Sunday, October 23, 2011

Peter Pan and his American cousin, Huck Finn




This year marks the 100th anniversary of the publication of Peter and Wendy, the novel by J.M. Barrie based on his earlier stage play (which was not put into text form until after the novel) and the basis of numerous versions of the Peter Pan story to follow. (An annotated version of the novel has been released to mark this anniversary.)

Peter Pan remains the ultimate Victorian-Edwardian fictional tribute to childhood, a story about a boy who won’t grow up and a story that reflects and comments on the very clear demarcation between the innocence and endless optimism of childhood and the serious and rigidly structured state of adulthood. Peter Pan, the mischievous and rebellious boy forever on the cusp of adolescence, embodies the adventurous and imaginative spirit of boyhood.

Yet, in the stage play and musical, the character of Peter Pan is usually played by a girl or woman, and the character of the father and Captain Hook are played by the same actor. Similarly, the Lost Boys and Wendy’s brothers are often played by girls. These kinds of choices, along with the fact that the girl protagonist, Wendy, plays a mother figure, give the story all kinds of strange Freudian undercurrents and a general sense of gender confusion. In the original play and novel (not the Disney film), Wendy and her brothers pay a sad price for the act of putting off childhood. Aside from the idealistic yearnings for a childhood that lasts forever, the story in many ways comments on the special confusion of adolescence and the way in which we grow into our sexual identities.

A few years earlier, in the 1880s, Mark Twain released another book about a boyhood hero, the Adventures of Huckleberry Finn. Unlike Peter, Huck Finn is distinctly male, an adolescent, tough boy hardened by living with an alcoholic father and having to survive on his own. He smokes a pipe and fishes with a bamboo fishing pole on the banks of the Mississippi River. Gender confusion does not figure into this realistically rendered story, although there is a humorous scene in which Huck dresses like a girl. Huck and Peter Pan also share a love of adventure and a fondness for the wilderness. But while Peter has difficult relationships with Wendy and women in general, Huck generally feels a fondness toward women and a shy kind of desire to please them.

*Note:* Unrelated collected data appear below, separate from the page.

-- ==== Sys2Proof/Tests/Slice0.lean ====
section
/-! SUPPORT. Tests of single steps and of decoding, the smoke test of WellFormed, and for each statement with
hypotheses a state and operands that meet them. Expected results are the spec's: the file and vector stand beside
each. -/

namespace Sys2Proof.Tests

open Sys2Proof.Machine

-- One test at a time: a test's evaluation is then not competing for memory with the others.
set_option Elab.async false

/-! ## WellFormed: the only check is the count of R72; 256 does not fit `ARG` -/

theorem test_wf_writeBytes_256 : (Instr.writeBytes 256).WellFormed = false := by decide
theorem test_wf_readBytes_256 : (Instr.readBytes 256).WellFormed = false := by decide
theorem test_wf_crc8_256 : (Instr.crc8 256).WellFormed = false := by decide
theorem test_wf_counts_255 : ([Instr.writeBytes 255, .readBytes 255, .crc8 255].all Instr.WellFormed) = true := by decide

/-! ## Decoding: words written out from R70, R71, R72 and R77 -/

theorem test_decode_reset : decodeTableWord 16 0b0001_0000_0000 = some .reset := by decide
theorem test_decode_reset_ignores_arg : decodeTableWord 16 0b0001_1111_1111 = some .reset := by decide -- V7.2
theorem test_decode_writeBit_1 : decodeTableWord 16 0b0010_0000_0001 = some (.writeBit true) := by decide
theorem test_decode_writeBit_0 : decodeTableWord 16 0b0010_1111_1110 = some (.writeBit false) := by decide -- V7.3
theorem test_decode_readBit : decodeTableWord 16 0b0011_0000_0000 = some .readBit := by decide
theorem test_decode_writeByte : decodeTableWord 16 0b0100_1010_0101 = some (.writeByte 0xA5) := by decide -- V4.1
theorem test_decode_readByte : decodeTableWord 16 0b0101_0000_0000 = some .readByte := by decide
theorem test_decode_writeBytes : decodeTableWord 16 0b0110_0000_0010 = some (.writeBytes 2) := by decide -- R196
theorem test_decode_readBytes : decodeTableWord 16 0b0111_0000_1001 = some (.readBytes 9) := by decide -- R82
theorem test_decode_select : decodeTableWord 16 0b1000_0000_0000 = some .select := by decide
theorem test_decode_skipSelect : decodeTableWord 16 0b1001_0000_0000 = some .skipSelect := by decide
theorem test_decode_readRom : decodeTableWord 16 0b1010_0000_0000 = some .readRom := by decide
theorem test_decode_searchInit : decodeTableWord 16 0b1011_0000_0011 = some (.searchInit true) := by decide -- V7.4
theorem test_decode_searchNext : decodeTableWord 16 0b1100_0000_0000 = some .searchNext := by decide
theorem test_decode_crc8 : decodeTableWord 16 0b1101_0000_1001 = some (.crc8 9) := by decide -- V7.7
theorem test_decode_reserved0 : decodeTableWord 16 0b0000_0000_0000 = some .reserved0 := by decide -- V7.1
theorem test_decode_reservedE : decodeTableWord 16 0b1110_0000_0000 = some .reservedE := by decide -- V7.1
theorem test_decode_reservedF : decodeTableWord 16 0b1111_1111_1111 = some .reservedF := by decide -- V7.1
theorem test_decode_romRead : decodeTableWord 8 0b0011_0011 = some .romRead := by decide
theorem test_decode_romMatch : decodeTableWord 8 0b0101_0101 = some .romMatch := by decide
theorem test_decode_romSkip : decodeTableWord 8 0b1100_1100 = some .romSkip := by decide
theorem test_decode_romSearch : decodeTableWord 8 0b1111_0000 = some .romSearch := by decide
theorem test_decode_romAlarmSearch : decodeTableWord 8 0b1110_1100 = some .romAlarmSearch := by decide
theorem test_decode_no_rom_command : decodeTableWord 8 0b1011_1110 = none := by decide -- R81: 0xBE is data
theorem test_decode_no_thirteenth_bit : decodeTableWord 16 0x1000 = none := by decide

/-! ## States for the tests -/

/-- OWM idle, line released, no enumeration. -/
def idle : State :=
  { oe := false, addr := 0x78000B1FCD10E828, data := 0x5A, status := 0x00, buf := [], sAddr := 0, sLd := 0,
    sFirst := true, sAlarm := false, sHalt := true, inputs := [], answers := [], outputLow := false, draws := 0, resets := 0, trace := [] }

/-- `idle` with the platform's next answers. -/
def answered (as : List LineAnswer) : State := { idle with answers := as }

/-- `n` actions that work, the rest of the line at level `l`. -/
def works (n : Nat) (l : Bool) : List LineAnswer := List.replicate n (.works l)

/-- A released line: `WaitHigh` sees high at once; presence is sampled at level `p`. -/
def frame (p : Bool) : List LineAnswer := works 3 true ++ [.works p]

/-- A read slot sampling `b`. -/
def slot (b : Bool) : List LineAnswer := [.works true, .works true, .works b]

/-- A byte read slot by slot, bit 0 first. -/
def byteSlots (v : Byte) : List LineAnswer := (List.range 8).flatMap fun i => slot (v.getLsbD i)

/-- The 64 rounds of a pass, with the `id_bit` and `cmp_bit` of round `n` at bit `n-1`. -/
def rounds (id cmp : BitVec 64) : List LineAnswer :=
  (List.range 64).flatMap fun i => slot (id.getLsbD i) ++ slot (cmp.getLsbD i) ++ works 2 true

/-- A whole pass: reset frame with presence, command byte, rounds. -/
def pass (id cmp : BitVec 64) : List LineAnswer := frame false ++ works 16 true ++ rounds id cmp

/-- `OE = 1`, the line driven. -/
abbrev driving : FaultedOutput := ⟨true, true⟩

/-- `OE = 0`, the line still driven. -/
abbrev stuck : FaultedOutput := ⟨false, true⟩

/-- The outcome is a next state with the property. -/
def ends (o : Host.Outcome State Fault Refusal) (p : State → Bool) : Bool :=
  match o with
  | .next t => p t
  | .fault _ => false
  | .refused _ => false

theorem next_of_ends {o : Host.Outcome State Fault Refusal} {p : State → Bool} (h : ends o p = true) :
    ∃ t, o = .next t ∧ p t = true := by
  cases o with
  | next t => exact ⟨t, rfl, h⟩
  | fault r => cases h
  | refused r => cases h

/-- Devices A, B, C of spec/95 section 5, and the bad ROM of V5.5. -/
def addrA : Address := 0x78000B1FCD10E828
def addrB : Address := 0x100008AC85700028
def addrC : Address := 0x7B06050403020110
def addrBad : Address := 0x78000B1FCD10EA28

/-- An enumeration of all devices just begun. -/
def fresh (as : List LineAnswer) : State := { answered as with sHalt := false }

/-! ## One step each: spec/95 -/

theorem test_reset_presence : -- V3.1
    ends (exec .reset (answered (frame false))) (fun t => t.status == 0x08 && t.oe == false &&
      t.trace == [.sample true, .driveLow, .delay .rstl, .release, .delay .pds, .sample false, .delay .rstr]) = true := by
  decide +kernel

theorem test_reset_empty_line : -- V3.2
    ends (exec .reset (answered (frame true))) (fun t => t.status == 0x00) = true := by decide +kernel

theorem test_writeBit_1 : -- V3.5
    ends (exec (.writeBit true) (answered (works 2 true))) (fun t => t.status == 0x00 &&
      t.trace == [.driveLow, .delay .w1l, .release, .delay .w1r]) = true := by decide +kernel

theorem test_writeBit_release_fails : -- V3.10
    ends (exec (.writeBit false) (answered [.works true, .fails driving])) (fun t => t.status == 0x01 &&
      t.trace == [.driveLow, .delay .w0l, .failed .release]) = true := by decide +kernel

theorem test_readBit_idle_line : -- V3.8
    ends (exec .readBit (answered (slot true))) (fun t => t.status == 0x00 && t.data == 0x01) = true := by
  decide +kernel

theorem test_readBit_sample_fails : -- V3.9
    ends (exec .readBit (answered [.works true, .works true, .fails driving])) (fun t => t.status == 0x01 &&
      t.data == 0x5A && t.oe == false &&
      t.trace == [.driveLow, .delay .rdl, .release, .delay .rds, .failed .sample]) = true := by decide +kernel

theorem test_writeByte_A5 : -- V4.1: 1,0,1,0,0,1,0,1
    ends (exec (.writeByte 0xA5) (answered (works 16 true))) (fun t => t.trace ==
      [.driveLow, .delay .w1l, .release, .delay .w1r, .driveLow, .delay .w0l, .release, .delay .w0r,
       .driveLow, .delay .w1l, .release, .delay .w1r, .driveLow, .delay .w0l, .release, .delay .w0r,
       .driveLow, .delay .w0l, .release, .delay .w0r, .driveLow, .delay .w1l, .release, .delay .w1r,
       .driveLow, .delay .w0l, .release, .delay .w0r, .driveLow, .delay .w1l, .release, .delay .w1r]) = true := by
  decide +kernel

theorem test_writeByte_third_release_fails : -- V4.11: 11 actions
    ends (exec (.writeByte 0xA5) (answered (works 5 true ++ [.fails .released]))) (fun t => t.status == 0x01 &&
      t.trace.length == 11) = true := by decide +kernel

theorem test_readByte_A5 : -- V4.5: samples 1,0,1,0,0,1,0,1
    ends (exec .readByte (answered ([true, false, true, false, false, true, false, true].flatMap slot)))
      (fun t => t.data == 0xA5 && t.trace.length == 48) = true := by decide +kernel

theorem test_readByte_first_bit_is_bit_0 : -- V4.6
    ends (exec .readByte (answered ([true, false, false, false, false, false, false, false].flatMap slot)))
      (fun t => t.data == 0x01) = true := by decide +kernel

theorem test_writeBytes_2 : -- V4.9: bits 0,1,1,1,0,0,1,0 then 1,1,1,1,1,1,1,0
    ends (exec (.writeBytes 2) { answered (works 32 true) with buf := [(0, 0x4E), (1, 0x7F)] }) (fun t =>
      t.trace == [false, true, true, true, false, false, true, false,
        true, true, true, true, true, true, true, false].flatMap writeSlot && t.trace.length == 64) = true := by
  decide +kernel

theorem test_writeBytes_0 : -- V4.8
    ends (exec (.writeBytes 0) idle) (fun t => t.status == 0x00 && t.trace == []) = true := by decide +kernel

theorem test_readBytes_sample_fails : -- V4.10
    ends (exec (.readBytes 3) { answered (byteSlots 0xAA ++ slot true ++ slot true ++
        [.works true, .works true, .fails driving]) with buf := [(0, 0x11), (1, 0x22), (2, 0x33)] }) (fun t =>
      t.status == 0x01 && [t.bufByte 0, t.bufByte 1, t.bufByte 2] == [0xAA, 0x22, 0x33]) = true := by decide +kernel

theorem test_readBytes_in_order :
    ends (exec (.readBytes 2) (answered (byteSlots 0x50 ++ byteSlots 0x05))) (fun t => -- P1, step 3
      t.status == 0x00 && t.bufByte 0 == 0x50 && t.bufByte 1 == 0x05) = true := by decide +kernel

theorem test_select_B : -- V5.7
    ends (exec .select { answered (frame false ++ works 144 true) with addr := addrB }) (fun t => t.status == 0x08 &&
      t.trace == resetFrame 0 false ++ ([0x55, 0x28, 0x00, 0x70, 0x85, 0xAC, 0x08, 0x00, 0x10] : List Byte).flatMap
        writeByteEvents) = true := by decide +kernel

theorem test_select_empty_line : -- V5.8
    ends (exec .select { answered (frame true) with addr := 1 }) (fun t => t.status == 0x03 && t.addr == 1 &&
      t.trace.length == 7) = true := by decide +kernel

theorem test_skipSelect : -- V5.1: 0,0,1,1,0,0,1,1
    ends (exec .skipSelect (answered (frame false ++ works 16 true))) (fun t => t.status == 0x08 &&
      t.trace == resetFrame 0 false ++ [false, false, true, true, false, false, true, true].flatMap writeSlot) = true := by
  decide +kernel

theorem test_skipSelect_empty_line : -- V5.2
    ends (exec .skipSelect (answered (frame true))) (fun t => t.status == 0x03 && t.trace.length == 7) = true := by
  decide +kernel

/-- The answers of a `READ_ROM` whose 64 read slots give `a`. -/
def romAnswers (a : Address) : List LineAnswer :=
  frame false ++ works 16 true ++ (List.range 64).flatMap fun i => slot (a.getLsbD i)

theorem test_readRom_A : -- V5.3
    ends (exec .readRom { answered (romAnswers addrA) with addr := 0 }) (fun t => t.status == 0x08 && t.addr == addrA) = true := by decide +kernel

theorem test_readRom_A_and_B : -- V5.4: the AND of the two
    ends (exec .readRom { answered (romAnswers 0x1000080C85100028) with addr := 0 }) (fun t => t.status == 0x0D &&
      t.addr == 0) = true := by decide +kernel

theorem test_searchInit : -- P4, step 1
    ends (exec (.searchInit true) { idle with sLd := 12, sFirst := false, status := 0x18 }) (fun t =>
      t.status == 0x08 && t.sAlarm == true && t.sHalt == false && t.sFirst == true && t.sLd == 0 &&
      t.trace == []) = true := by decide +kernel

/-- Bits 1 to 64 of V6.1 pass 1, round 1 at bit 0. -/
def idPass1 : BitVec 64 := 0b0111101100000110000001010000010000000011000000100000000100010000
def cmpPass1 : BitVec 64 := 0b1000010011111001111110101111101111111100111111011111111011100111

theorem test_searchNext_first_pass : -- V6.1, pass 1
    ends (exec .searchNext (fresh (pass idPass1 cmpPass1))) (fun t => t.status == 0x18 && t.addr == addrC &&
      t.sAddr == addrC && t.sLd == 4 && t.sFirst == false) = true := by decide +kernel

/-- Bits 1 to 64 of V6.1 pass 2, round 1 at bit 0. -/
def idPass2 : BitVec 64 := 0b0001000000000000000010001010110010000101011100000000000000100000
def cmpPass2 : BitVec 64 := 0b1110111111111111111101110101001101111010100011111111011111010111

theorem test_searchNext_second_pass : -- V6.1, pass 2: all three arms of R165
    ends (exec .searchNext { fresh (pass idPass2 cmpPass2) with sAddr := addrC, sLd := 4, sFirst := false }) (fun t =>
      t.status == 0x18 && t.addr == addrB && t.sLd == 12) = true := by decide +kernel

theorem test_crc8_payload : -- V7.7
    ends (exec (.crc8 9) { idle with buf := [(0, 0x50), (1, 0x05), (2, 0x4B), (3, 0x46), (4, 0x7F), (5, 0xFF), (6, 0x0C),
      (7, 0x10), (8, 0x1C)] }) (fun t => t.data == 0x00 && t.status == 0x00) = true := by decide +kernel

theorem test_crc8_check_value : -- V2.14
    crc8 [0x31, 0x32, 0x33, 0x34, 0x35, 0x36, 0x37, 0x38, 0x39] = 0xA1 := by decide +kernel

theorem test_crc8_steps : -- R105
    ([[0x02], [0x02, 0x1C], [0x02, 0x1C, 0xB8], [0x02, 0x1C, 0xB8, 0x01], [0x02, 0x1C, 0xB8, 0x01, 0x00],
      [0x02, 0x1C, 0xB8, 0x01, 0x00, 0x00], [0x02, 0x1C, 0xB8, 0x01, 0x00, 0x00, 0x00]].map crc8) =
      [0xBC, 0xAF, 0x1E, 0xDC, 0xF4, 0x15, 0xA2] := by decide +kernel

theorem test_reserved : -- V7.1
    [Instr.reserved0, .reservedE, .reservedF].all (fun i =>
      ends (exec i { idle with status := 0x18 }) (fun t => t == { idle with status := 0x1E })) = true := by decide +kernel

theorem test_romRead : -- R142, V5.3
    ends (exec .romRead { answered (romAnswers addrA) with addr := 0 }) (fun t => t.addr == addrA) = true := by
  decide +kernel

theorem test_romMatch : -- R143, V5.7
    ends (exec .romMatch { answered (frame false ++ works 144 true) with addr := addrB }) (fun t =>
      t.status == 0x08 && t.addr == addrB) = true := by decide +kernel

theorem test_romSkip : -- R144, V5.1
    ends (exec .romSkip (answered (frame false ++ works 16 true))) (fun t => t.trace.length == 39) = true := by
  decide +kernel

A more important difference exists between the English Victorian creation of Peter Pan and the very American boy hero of Huckleberry Finn. While Peter Pan refuses to grow up, and while the story in general hangs on to sentimental notions about childhood, Huckleberry Finn sees himself put in a situation where he has to grow up. He has to learn to consider what is valuable to him and to question the mores of the corrupt society around him. He has to learn to accept the consequences of his actions and to do the right thing to help a friend, even if that means he is doing the wrong thing according to the rest of society. Huck Finn must learn that sometimes being an adult isn’t easy and can be pretty confusing, almost as confusing as being an adolescent.

Of course, in spite of Victorian sentiments to the contrary, we know that childhood is not always an easy time and comes with its own confusing moments. Most Victorians also knew this, and indeed they lived in a society in which child labor and poverty had become side effects of the industrial age. Perhaps Victorians sentimentalized childhood as a way of protecting children in a symbolic sense, to reassure themselves that things were not as bad as they appeared.

Mark Twain also sentimentalized childhood to a point, especially in his first boyhood classic, the Adventures of Tom Sawyer. But in Huck Finn, Twain became more honest in his assessment of childhood and considered the special pain of adolescence as a time when one wrestles not just with gender identity but with a whole host of other issues central to one’s moral and intellectual identity. With Huck, Twain created the American counterpart to the English romantic heroes beloved by Tom Sawyer. Huck is adventurous, yes, but his adventures are full of real danger and serious consequences, not the stuff of pixie dust and daydreams.